His subsequent roles were similar to Big Chris’ and his actual persona (threatening and physical men), including a turn as the silent associate the Sphinx in Nicholas Cage’s starring vehicle Gone In 60 Seconds (2000). He then rejoined Ritchie in Snatch, playing eternal Bullet Tooth Tony, opposite Jason Statham and Brad Pitt. For his effort, Jones again nabbed an Empire, this time for Best British Actor. After supporting John Travolta, Hugh Jackman and Halle Berry in Swordfish (2001), he took on the starring role of a renowned football player in Mean Machine (2001), a British football remake of 1974’s The Longest Yard as well as played Rodan in Night at the Golden Eagle (2002). Also in 2002, he made his debut as a singer by releasing an album of blues and soul songs named “Respect.”Returning to filmmaking in 2004, Jones once again assumed a hard-hitting role, this time as Lou Harris in the crime/thriller The Big Bounce, starring Owen Wilson as con man Jack Ryan. His next performances in Tooth and Euro Trip (both 2004) permitted the actor to bend a small comic muscle as a nasty fairytale figure and a hotwired soccer hooligan, respectively. The same year, Jones was also seen in Blast! and Survive Style 5+. Jones kept on himself busy the following year by starring in the action Johnny Was, as well as playing supporting roles films in Hollywood Flies (TV), the sci-fi Slipstream, the comedy The Other Half (appeared as the Boss) and director Russell Mulcahy’s Mysterious Island (TV).

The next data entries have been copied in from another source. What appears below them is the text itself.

-- ==== Sys2Proof/Machine/Step.lean ====
section
/-! DEFINITION. One step of the machine: the next input takes full effect (30_encoding.md R83), or the engine goes on
by itself; and how a command comes to be the next thing done. -/

namespace Sys2Proof.Machine

/-- One step. -/
def step (s : State) : Host.Outcome State Fault Refusal :=
  match s.inputs with
  | [] => unattended s
  | a :: rest => perform a { s with inputs := rest }

/-- `s` with the command of `nbits` bits `w` as the next input, so that the next step accepts and runs it. Commands
come from the host's CMD write and from nowhere else (30_encoding.md R70, notes/assumptions/20.md). -/
def State.withFetchWord (s : State) (nbits w : Nat) : State :=
  stateBeforeCommand (BitVec.ofNat 32 (w % 2 ^ nbits)) s

end Sys2Proof.Machine
end

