/-! ### Arithmetic -/

/-- narrow16 (42_scale_norm.md R105, 00_scope.md R11): a NaN faults, the infinities saturate to their bounds; of a finite
value exact results are the truncation toward zero, and a value whose truncation is out of the 16-bit range saturates to
the nearer bound. -/
def Obligations.NarrowingTruncatesOrSaturates : Prop :=
  (∀ v, narrow16 v = .numericFault ↔ isnan v = true)
  ∧ narrow16 (.inf false) = .saturated 32767 ∧ narrow16 (.inf true) = .saturated (-32768)
  ∧ ∀ (neg : Bool) (u : Nat) (y : Int),
    (narrow16 (.fin neg u) = .exact y ↔ -32768 ≤ y ∧ y ≤ 32767 ∧ y.natAbs * oneUnits ≤ u
      ∧ u < (y.natAbs + 1) * oneUnits ∧ (y ≠ 0 → (y < 0 ↔ neg = true)))
    ∧ (narrow16 (.fin neg u) = .saturated y ↔ (neg = false ∧ 32768 * oneUnits ≤ u ∧ y = 32767)
      ∨ (neg = true ∧ 32769 * oneUnits ≤ u ∧ y = -32768))

/-- Reading a pattern and writing it back gives the pattern (00_scope.md R9); so a parameter register pair keeps what the
host wrote through its binary64 value. -/
def Obligations.BinarySixtyFourPatternsRoundTrip : Prop := ∀ p : DWord, toBits (ofBits p) = p

/-- Rounding is to the nearest number of at most 53 significant bits, and a tie goes to the even fraction
(00_scope.md R10). -/
def Obligations.RoundingIsToNearestEven : Prop :=
  ∀ num den : Nat, 0 < den →
    (∃ m k, m < 2 ^ 53 ∧ roundUnits num den = m * 2 ^ k)
    ∧ ∀ m k, m < 2 ^ 53 →
      ((num : Int) - roundUnits num den * den).natAbs ≤ ((num : Int) - (m * 2 ^ k : Nat) * den).natAbs
      ∧ (((num : Int) - roundUnits num den * den).natAbs = ((num : Int) - (m * 2 ^ k : Nat) * den).natAbs →
          m * 2 ^ k = roundUnits num den
          ∨ roundUnits num den / 2 ^ ((roundUnits num den).log2 - 52) % 2 = 0)

/-! ### The host's side -/

/-- Clearing STATUS (10_state.md R35), and that nothing but it and reset leaves the faulted condition. -/
def Obligations.StatusWriteClears : Prop :=
  ∀ (s : State),
    (∀ v rest, s.inputs = .regWrite .word 0x04 v :: rest → s.busy = false →
      step s = .next { s with
        inputs := rest
        done := s.done && !v.getLsbD 1
        fault := s.fault && !v.getLsbD 2
        fcode := if v.getLsbD 2 then 0 else s.fcode
        fphase := if v.getLsbD 2 then 0 else s.fphase
        faultIndex := if v.getLsbD 2 then 0 else s.faultIndex
        ovf := s.ovf && !v.getLsbD 3 })
    ∧ (∀ v rest, s.inputs = .regWrite .word 0x04 v :: rest → s.busy = true → step s = .next { s with inputs := rest })
    ∧ ∀ t, step s = .next t → s.fault = true → t.fault = false →
      ∃ rest, s.inputs = .reset :: rest
        ∨ ∃ v, s.inputs = .regWrite .word 0x04 v :: rest ∧ v.getLsbD 2 = true ∧ s.busy = false

/-- OVF is sticky (10_state.md R26): cleared only by a STATUS write with bit 3 while BUSY = 0, or by reset; and MIX and
PEAK never set it. -/
def Obligations.OvfIsSticky : Prop :=
  (∀ s t : State, step s = .next t → s.ovf = true → t.ovf = false →
    ∃ rest, s.inputs = .reset :: rest
      ∨ ∃ v, s.inputs = .regWrite .word 0x04 v :: rest ∧ v.getLsbD 3 = true ∧ s.busy = false)
  ∧ ∀ (s t : State) (i : Instr), exec i s = .next t →
    (s.ovf = true → t.ovf = true)
    ∧ ((∃ td ta tb, i = .mix td ta tb) ∨ (∃ ta, i = .peak ta) → t.ovf = s.ovf)

/-- STATUS as the host reads it has the fields of 10_state.md R23, its reserved bits 0. -/
def Obligations.StatusWordLayout : Prop :=
  ∀ s : State, let v := statusWord s
    v.getLsbD 0 = s.busy ∧ v.getLsbD 1 = s.done ∧ v.getLsbD 2 = s.fault ∧ v.getLsbD 3 = s.ovf
    ∧ v.extractLsb' 4 4 = s.fcode ∧ v.extractLsb' 8 3 = s.fphase ∧ v.extractLsb' 11 21 = 0

/-- Host accesses while BUSY = 1 (70_reset_and_hazards.md R178): STATUS reads true, writes are dropped, other reads are
refused. That the refusal takes in CMD and the reserved offsets, which otherwise read 0, is the model's reading of U2
(notes/assumptions/10.md). -/
def Obligations.HostAccessWhileBusy : Prop :=
  ∀ (s : State) (a : Input) (rest : List Input), s.busy = true → s.inputs = a :: rest →
    (a = .regRead .word 0x04 → step s = .next { s with inputs := rest, reply := .word (statusWord s) })
    ∧ (∀ o v, a = .regWrite .word o v → o.toNat % 4 = 0 → step s = .next { s with inputs := rest })
    ∧ (∀ k o n v, a = .winWrite k o n v → step s = .next { s with inputs := rest })
    ∧ (∀ o, a = .regRead .word o → o.toNat % 4 = 0 → o ≠ 0x04 → step s = .refused .readWhileBusy)
    ∧ (∀ k o n, a = .winRead k o n → step s = .refused .readWhileBusy)

/-- A register access that is not an aligned 32-bit access is refused (93_implementation_defined.md U5). That this holds
in every state, so that such a write while BUSY = 1 is refused and not dropped, is the model's reading
(notes/assumptions/9.md). -/
def Obligations.OtherRegisterAccessesAreRefused : Prop :=
  ∀ (s : State) (width : AccessWidth) (o : BitVec 8) (v : Word) (rest : List Input),
    width ≠ .word ∨ o.toNat % 4 ≠ 0 →
    s.inputs = .regRead width o :: rest ∨ s.inputs = .regWrite width o v :: rest →
    step s = .refused .registerAccess

/-- The read-write registers, at the offsets of 10_state.md R21, keep what the host writes and leave every other register
and byte; FAULT_INDEX, PEAK and the reserved offsets ignore writes (R27, R28, R33), CMD and the reserved offsets
read 0. -/
def Obligations.RegistersReadBack : Prop :=
  ∀ (s : State) (v : Word),
    (∀ p ∈ [((0x10 : BitVec 8), Reg.gainLo), (0x14, .gainHi), (0x18, .ampLo), (0x1C, .ampHi), (0x20, .thrLo),
        (0x24, .thrHi), (0x28, .kneeLo), (0x2C, .kneeHi), (0x30, .ratio), (0x40, .frameCount .t0),
        (0x44, .sampleSize .t0), (0x48, .frameCount .t1), (0x4C, .sampleSize .t1), (0x50, .frameCount .t2),
        (0x54, .sampleSize .t2)],
      regAt p.1 = p.2 ∧ regOffset p.2 = p.1 ∧ readReg p.2 (writeReg p.2 v s) = v
      ∧ (∀ r, r ≠ p.2 → readReg r (writeReg p.2 v s) = readReg r s)
      ∧ (∀ k, ((writeReg p.2 v s).buf k).bytes = (s.buf k).bytes))
    ∧ writeReg (regAt 0x08) v s = s ∧ writeReg (regAt 0x0C) v s = s
    ∧ (∀ o : BitVec 8, (0x34 ≤ o.toNat ∧ o.toNat < 0x40) ∨ 0x58 ≤ o.toNat →
        writeReg (regAt o) v s = s ∧ readReg (regAt o) s = 0)
    ∧ readReg (regAt 0x00) s = 0

/-- Windows (20_memory.md R52, R61): a host access at BUSY = 0 does `windowWrite` or replies `windowRead`; byte j of a
write, counted from the least significant, goes to offset a + j and byte j of a read comes from there; other bytes and
the descriptors stay; at or beyond CAP reads give 0 and writes do nothing. That an access that begins below CAP and ends
beyond it is taken byte by byte is the model's reading (notes/assumptions/11.md). -/
def Obligations.WindowAccesses : Prop :=
  ∀ (s : State) (k : TB) (a n v : Nat),
    (∀ rest, s.busy = false → s.inputs = .winWrite k a n v :: rest →
      step s = .next (windowWrite k a n v { s with inputs := rest }))
    ∧ (∀ rest, s.busy = false → s.inputs = .winRead k a n :: rest →
      step s = .next { s with inputs := rest, reply := .window n (windowRead s k a n) })
    ∧ (∀ j, j < n → a + j < s.cap → readByte (windowWrite k a n v s) k (a + j) = BitVec.ofNat 8 (v / 256 ^ j))
    ∧ windowRead s k a n < 256 ^ n
    ∧ (∀ j, j < n → a + j < s.cap → windowRead s k a n / 256 ^ j % 256 = (readByte s k (a + j)).toNat)
    ∧ (a + n ≤ s.cap → windowRead (windowWrite k a n v s) k a n = v % 256 ^ n)
    ∧ (∀ j x, j ≠ k ∨ x < a ∨ a + n ≤ x ∨ s.cap ≤ x → readByte (windowWrite k a n v s) j x = readByte s j x)
    ∧ (∀ j, ((windowWrite k a n v s).buf j).fc = (s.buf j).fc ∧ ((windowWrite k a n v s).buf j).ss = (s.buf j).ss)
    ∧ (s.cap ≤ a → windowRead s k a n = 0 ∧ windowWrite k a n v s = s)

/-- Reset, at any time (70_reset_and_hazards.md R175, the table of 10_state.md R43). That an unspecified byte is the draw of
a counted reset is the model's form of "unspecified" (notes/assumptions/2.md and 17.md). -/
def Obligations.ResetGivesResetValues : Prop :=
  ∀ (s : State) (rest : List Input), s.inputs = .reset :: rest →
    ∃ t, step s = .next t ∧ t.busy = false ∧ t.done = false ∧ t.fault = false ∧ t.ovf = false ∧ t.fcode = 0
      ∧ t.fphase = 0 ∧ t.faultIndex = 0 ∧ t.peak = 0 ∧ t.gainLo = 0 ∧ t.gainHi = 0 ∧ t.ampLo = 0 ∧ t.ampHi = 0
      ∧ t.thrLo = 0 ∧ t.thrHi = 0 ∧ t.kneeLo = 0 ∧ t.kneeHi = 0 ∧ t.ratio = 0 ∧ t.phase = .idle
      ∧ (∀ k, t.fc k = 0 ∧ t.ss k = 0
          ∧ ∀ a, readByte t k a = Config.unwrittenByte (s.resets + 1) k.number a)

Jones recently appeared as a soccer coach in the Amanda Bynes comedy She’s the Man (2006) and a detective in Played (2006), a crime film which also featured Val Kilmer. He also reunited with Swordfish costars Hugh Jackman and Halle Berry for the blockbuster sequel X-Men: The Last Stand (2006), portraying malicious mutant Juggernaut, and provided the voice of Rommel in the animated film Garfield: A Tail of Two Kitties (2006) for director Tim Hill. He will have supporting parts in the action/thriller The Condemned (2006, opposite wrestling superstar “Stone Cold” Steve Austin) and the comedy 7-10 Split (2006, opposite Tara Reid). In 2007, Jones in scheduled to play roles in The Riddle (opposite Derek Jacobi), the adventure The Filthy War and The comedy Carry on London (along side Swedish beauty Victoria Silvstedt) and Rush Hour 3. He is also rumored to reprise his role of Juggernaut for the next series Wolverine (2007) and play a role in the upcoming Jackie Chan and Chris Tucker vehicle Rush Hour 3 (2007).